Mohammad Naeem

Personal information
- Full name: Mohammad Naeem
- Born: 10 April 1999 (age 27) Kurram District, Khyber Pakhtunkhwa, Pakistan
- Batting: Right-handed
- Role: Batter

Domestic team information
- 2017–2023: FATA
- 2025–present: Lahore Qalandars

Career statistics
| Competition | First-class | T20 |
| Matches | 2 | 21 |
| Runs scored | 62 | 424 |
| Batting average | 20.66 | 23.47 |
| 100s/50s | 0/0 | 0/3 |
| Top score | 25* | 65 |
| Balls bowled | 24 | 50 |
| Wickets | 0 | 2 |
| Bowling average | – | 34.00 |
| 5 wickets in innings | 0 | 0 |
| 10 wickets in match | 0 | 0 |
| Best bowling | – | 1/12 |
| Catches/stumpings | 0/– | 7/– |
- Source: ESPNcricinfo, 27 May 2025

= Mohammad Naeem (cricketer, born 1999) =

Pakistani cricketer (born 1999)

Mohammad Naeem (born 10 April 1999) is a Pakistani cricketer who plays as a right-handed batter. He represents Lahore Qalandars in the Pakistan Super League (PSL) and has previously played for the FATA region in domestic cricket.

== Early career ==
Born in the former Federally Administered Tribal Areas (FATA), now part of the Khyber Pakhtunkhwa province, Naeem began his cricketing career representing the FATA region and its Under-19 team.

Naeem began his involvement with professional cricket through the Lahore Qalandars' Player Development Program (PDP) in 2016. He was initially identified during the program’s inaugural open trials, which aimed to expand access to cricketing opportunities across Pakistan.
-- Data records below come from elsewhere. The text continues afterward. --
-- ==== Sys2Proof/Machine/State.lean ====
section
/-! DEFINITION. The machine's state as plain data (every piece of state spec/ names, one structure for each unit of the
part), its two ways to stop, and the state right after reset. A table keyed by a resource number holds only the entries
that differ from the default; an unlisted key reads as the structure's default, which is its reset value. -/

namespace Sys2Proof.Machine

/-- The reasons a step can fault. -/
inductive Fault where
  /-- An event names a die, port, engine, channel, rule, link or other unit that the part does not have (R6, R9; log entry 3). A write
  of an object of such a unit does not come here: it answers 0x0101 (R9).
  Raised by every event whose operands name a unit. Safe: no such unit exists, so nothing of the hardware is left out. -/
  | noSuchResource (unit : String)
  /-- A command carries an operand outside the field that the spec gives it, so that no event of the part spells it.
  Raised by meanings whose operands are numbers. Safe: the hardware has no such event. -/
  | noSuchOperand (operand : String)
deriving DecidableEq, Repr

/-- The reasons a step can be refused. -/
inductive Refusal where
  /-- The command has no meaning in this model yet. Raised by an arm of exec only. Safe: the model stops. -/
  | notModelled (mnemonic : String)
deriving DecidableEq, Repr

/-- What a command answers. -/
abbrev Result (σ : Type) := Host.Outcome σ Fault Refusal

/-- A slew in progress (R42). -/
structure Slew where
  /-- Offset still to slew (#3011:05) (R42). -/
  residual : Int := 0
deriving DecidableEq, Repr

/-- The package time base (02_time.md) (R35). -/
structure TimeBase where
  /-- SECONDS (R35). -/
  seconds : BitVec 48 := 0
  /-- NANOSECONDS (R35). -/
  nanos : Nat := 0
  /-- FRACTION (R35). -/
  frac : Nat := 0
  /-- RATE as last written (#3010:01) (R36). -/
  rate : Nat := 0x400000000
  /-- RATE in force (R41). -/
  rateForce : Nat := 0x400000000
  /-- A RATE write waits for the time-alignment frame (R41). -/
  ratePend : Bool := false
  /-- OFFSET_ADJ waiting, with true for STEP mode at its write (R41). -/
  offPend : Option (Int × Bool) := none
  /-- TIME_SET waiting, as written value less time of receipt (R43). -/
  setPend : Option Int := none
  /-- ADJ_MODE (#3011:03): 0 SLEW, 1 STEP (R55). -/
  adjMode : Nat := 0
  /-- Slew in progress (R42). -/
  slew : Option Slew := none
  /-- SLEW_LIMIT governing the time base, ppm (R42). -/
  slewLimit : Nat := 100
  /-- SLEW_LIMIT applied by a commit, waiting for the alignment frame (R41). -/
  slewLimitPend : Option Nat := none
  /-- EPOCH (#3000:03) (R43). -/
  epoch : BitVec 8 := 0
  /-- LAST_STEP (#3000:04), 2^-16 ns, saturating (R43). -/
  lastStep : Int := 0
  /-- UTC_OFFSET (#3000:05) (R55). -/
  utcOffset : Int := 0
  /-- Elapsed TIME ticks of 4 ns since reset (R45). -/
  elapsed : Nat := 0
  /-- Network time at the last tick before the step that ended an epoch, key the epoch (R60). -/
  closes : Tbl Nat := []
  /-- REF tuning steps moved since reset (R38). -/
  refTune : Int := 0
  /-- Elapsed tick since which the steered RATE has differed from nominal by more than 20 ppm (R38). -/
  farAt : Option Nat := none
  /-- Network time of the first tick of the present epoch (R62). -/
  epochFrom : Nat := 0
deriving DecidableEq, Repr

/-- The built-in servo (R48). -/
structure Servo where
  /-- TIME_STATUS (#3000:02): 0 UNSET 1 ACQUIRING 2 LOCKED 3 TRACKING 4 HOLDOVER 5 HOST (R48). -/
  status : Nat := 0
  /-- Integral term (R48). -/
  integral : Int := 0
  /-- Frequency estimate set at acquisition (R48). -/
  basePpb : Int := 0
  /-- Consecutive measurements within LOCK_THRESHOLD (R48). -/
  count : Nat := 0
  /-- Consecutive valid measurements from one grandmaster (HOLDOVER) (R49). -/
  valid : Nat := 0
  /-- ACQUIRING: offset and elapsed tick of the first measurement (R48). -/
  meas : List (Int × Nat) := []
  /-- ACQUIRING has stepped once (R48). -/
  stepped : Bool := false
  /-- First lock since reset has happened (R49). -/
  everLocked : Bool := false
  /-- LAST_OFFSET (#3020:08), hub less master (R55). -/
  lastOffset : Int := 0
  /-- MEAN_PATH_DELAY (#3020:09) (R55). -/
  meanPath : Nat := 0
  /-- Grandmaster identity the servo follows (R49). -/
  gm : Nat := 0
  /-- Elapsed tick of the last valid measurement on the steering port (R48). -/
  heardAt : Nat := 0
  /-- REACQUIRE has asked for ACQUIRING, so it may step after the first lock (R49). -/
  mayStep : Bool := false
deriving DecidableEq, Repr

/-- One PTP instance per network port (R56). -/
structure PtpPort where
  /-- PORT_STATE (#31x0:0D): portState coding of IEEE 1588, 1 INITIALIZING (R56). -/
  state : Nat := 1
  /-- GM_IDENTITY (#31x0:0E) (R56). -/
  gm : Nat := 0
  /-- Priority vector of the best Announce held, as a number (R51). -/
  gmPrio : Nat := 0
  /-- OFFSET_FROM_MASTER (#31x0:0F) (R56). -/
  offset : Int := 0
  /-- PATH_DELAY (#31x0:10) (R56). -/
  pathDelay : Nat := 0
  /-- Ingress time of a two-step Sync waiting for its Follow_Up (R51). -/
  syncIngress : Option Int := none
  /-- Master and hub time of the last complete Sync (R51). -/
  syncPair : Option (Int × Int) := none
  /-- Egress time of the delay request in flight (R51). -/
  reqEgress : Option Int := none
  /-- Sequence number of messages sent (R54). -/
  sent : Nat := 0
deriving DecidableEq, Repr

/-- An ADP or PTP frame the hub sends (R313). -/
structure Frame where
  /-- Opcode (16 Sync, 17 Delay_Req, 18 Announce, 19 Delay_Resp, 20 Follow_Up, 21 reflected raw frame: the model's own numbers for what is no ADP frame) (R317). -/
  op : Nat := 0
  /-- Destination address (R313). -/
  dst : Nat := 0
  /-- Header FLAGS (R315). -/
  flags : Nat := 0
  /-- Header PARISH (R314). -/
  parish : Nat := 0
  /-- Header SESSION (R314). -/
  session : Nat := 0
  /-- TRANS_ID (R314). -/
  transId : Nat := 0
  /-- OBJ_COUNT (R314). -/
  objCount : Nat := 0
  /-- TAG (empty for zero) (R299). -/
  tag : List Byte := []
  /-- Payload (R313). -/
  payload : List Byte := []
  /-- A part of a PUSH batch (R331). -/
  push : Bool := false
  /-- Bound to delivery windows (R331). -/
  windowed : Bool := false
  /-- Elapsed tick at which it joined the frames that wait (R340). -/
  since : Nat := 0
  /-- The frame was withheld once (R331). -/
  withheld : Bool := false
  /-- Stream, parish and SEQ of the records that its handover delivers (R243). -/
  takes : List (Nat × Nat × Nat) := []
deriving DecidableEq, Repr

/-- A network port (R341). -/
structure NetPort where
  /-- LINK (#08x0:02) (R341). -/
  link : Bool := false
  /-- LINK_DOWNS (R341). -/
  linkDowns : BitVec 32 := 0
  /-- SLOT_EDGE (R341). -/
  slotEdge : BitVec 32 := 0
  /-- TX_FRAMES (R341). -/
  txFrames : BitVec 32 := 0
  /-- RX_FRAMES (R341). -/
  rxFrames : BitVec 32 := 0
  /-- RX_FCS (R341). -/
  rxFcs : BitVec 32 := 0
  /-- TX_DISCARDS (R341). -/
  txDiscards : BitVec 32 := 0
  /-- PLCA status of Clause 148 (false: CSMA/CD) (R311). -/
  plcaActive : Bool := false
  /-- BEACONs sent as node 0 (R311). -/
  beacons : Nat := 0
  /-- Frames waiting at the port for a window (R332). -/
  waiting : List Frame := []
  /-- Frames handed to the MAC, oldest first (R331). -/
  mac : List Frame := []
  /-- The frame the MAC last began to send (R332). -/
  onWire : Option Frame := none
  /-- TRANS_ID counter of frames the hub starts (R314). -/
  transCtr : BitVec 32 := 0
  /-- Port that serves this port's destinations after a failover (R339). -/
  failedOver : Option Nat := none
  /-- Elapsed tick of the last link-up (R339). -/
  upAt : Nat := 0
  /-- Elapsed tick of the last ANNOUNCE on the port (R325). -/
  announceAt : Nat := 0
  /-- Elapsed tick at which the present 10 ms of the shares began (R295). -/
  shareFrom : Nat := 0
  /-- Transmit time granted in the present 10 ms in bit times, key the parish (R295). -/
  granted : Tbl Nat := []
  /-- Elapsed tick at which the loopback started (R453). -/
  loopAt : Nat := 0
  /-- NET_LOOP (R460). -/
  loopDepth : Nat := 0
  /-- Elapsed tick at which the link of a T1S port went DOWN (R338). -/
  downAt : Option Nat := none
  /-- Delivery-window settings from before a commit, by subindex, in force until dwAt; empty for none (R341). -/
  dwHeld : List Nat := []
  /-- Network time of the DW_CYCLE boundary at which the committed settings take effect (R341). -/
  dwAt : Nat := 0
  /-- A REMOTE loopback begins once the RESPONSE to its write has been sent (R453). -/
  remoteDue : Bool := false
  /-- NET_RESULT (R455). -/
  loopResult : BitVec 32 := 0
deriving DecidableEq, Repr

/-- An open block transfer (R320). -/
structure BlockXfer where
  /-- Session, 0 for a source (R320). -/
  session : Nat := 0
  /-- Parish of the source (R320). -/
  parish : Nat := 0
  /-- Port it came by (3 service port) (R320). -/
  port : Nat := 0
  /-- Source MAC address (R320). -/
  src : Nat := 0
  /-- Object index (R320). -/
  index : Nat := 0
  /-- Object subindex (R320). -/
  sub : Nat := 0
  /-- TOTAL (R320). -/
  total : Nat := 0
  /-- Bytes received so far (R320). -/
  data : List Byte := []
  /-- TRANS_IDs of the segments accepted, newest first (R321). -/
  transIds : List Nat := []
  /-- Elapsed tick of its last segment (R320). -/
  lastAt : Nat := 0
deriving DecidableEq, Repr

/-- A session (R298). -/
structure Session where
  /-- Session number 1 to 255 (R298). -/
  num : Nat := 0
  /-- Parish (R298). -/
  parish : Nat := 0
  /-- Confirmed (R298). -/
  isOpen : Bool := false
  /-- NH (R298). -/
  nonceH : List Byte := []
  /-- ND (R298). -/
  nonceD : List Byte := []
  /-- Ks (R298). -/
  key : Option (List Byte) := none
  /-- Last accepted transaction ID of tagged frames, -1 for none (R299). -/
  lastTrans : Int := -1
  /-- Consecutive refused frames (R301). -/
  refusedRun : Nat := 0
  /-- Source address of its OPEN (R323). -/
  src : Nat := 0
  /-- Port of its OPEN (R323). -/
  port : Nat := 2
  /-- Elapsed tick of its last valid frame (R298). -/
  lastAt : Nat := 0
deriving DecidableEq, Repr

/-- A request waiting for the lead steward (R327). -/
structure Request where
  /-- Opcode (R317). -/
  op : Nat := 0
  /-- The frame (R313). -/
  frame : HostFrame := {}
  /-- Abort code with which the request is to be answered, 0 for service (R114). -/
  code : Nat := 0
deriving DecidableEq, Repr

/-- Network objects of the hub as a whole (R341). -/
structure Net where
  /-- VOTE_STATE (#0800:08) (R341). -/
  voteState : Nat := 0
  /-- HDR_CRC_FAILS (R341). -/
  hdrCrcFails : BitVec 32 := 0
  /-- VERSION_FAILS (R341). -/
  versionFails : BitVec 32 := 0
  /-- RX_OTHER (R341). -/
  rxOther : BitVec 32 := 0
  /-- RX_BUSY (R341). -/
  rxBusy : BitVec 32 := 0
  /-- ROUND of agreements (R333). -/
  voteRound : BitVec 16 := 0
  /-- Agreed TARGET (R333). -/
  voteTarget : Nat := 0
  /-- Elapsed tick of the agreement (R334). -/
  voteAt : Nat := 0
  /-- Elapsed tick of the last cancellation cause (R334). -/
  graceAt : Option Nat := none
  /-- Requests waiting for the lead steward, oldest first (R327). -/
  waiting : List Request := []
  /-- Open block transfers (R320). -/
  blocks : List BlockXfer := []
  /-- Abort code of the last dictionary access (0 success), as its RESPONSE carries it (R328). -/
  lastStatus : Nat := 0
deriving DecidableEq, Repr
By 2018, Naeem had participated in PDP trials held in multiple locations, including Rawalpindi, Jamrud, and Abbottabad. His performance during these trials led to his selection for the Rawalpindi team in the PDP tournament. In 2020, he took part in the Battle of Qalandars competition and was a member of the team Gulberg Nawab, which won the tournament. In 2022, he was selected for the Lahore Qalandars' PDP Class of 2022 and took part in an international development tour to Namibia, gaining experience in overseas conditions and exposure to higher levels of competition.

== Domestic and franchise career ==
Naeem's domestic career includes playing for the FATA region and its Under-19 team.

=== Pakistan Super League ===
In 2025, Muhammad Naeem was selected by the Lahore Qalandars in the supplementary category for the PSL X. He appeared in 12 matches during the season, scoring 314 runs at an average of 26.16 and a strike rate of 162.69. His performance included three half-centuries, with a highest score of 65. Over the course of the tournament, he hit 29 fours and 23 sixes.

In the final of the 2025 Pakistan Super League, held on 25 May 2025, Muhammad Naeem scored 46 runs off 27 balls, including six sixes, contributing to the Lahore Qalandars' six-wicket victory over the Quetta Gladiators. His overall performance during the season earned him the "Emerging Player of the Tournament" award.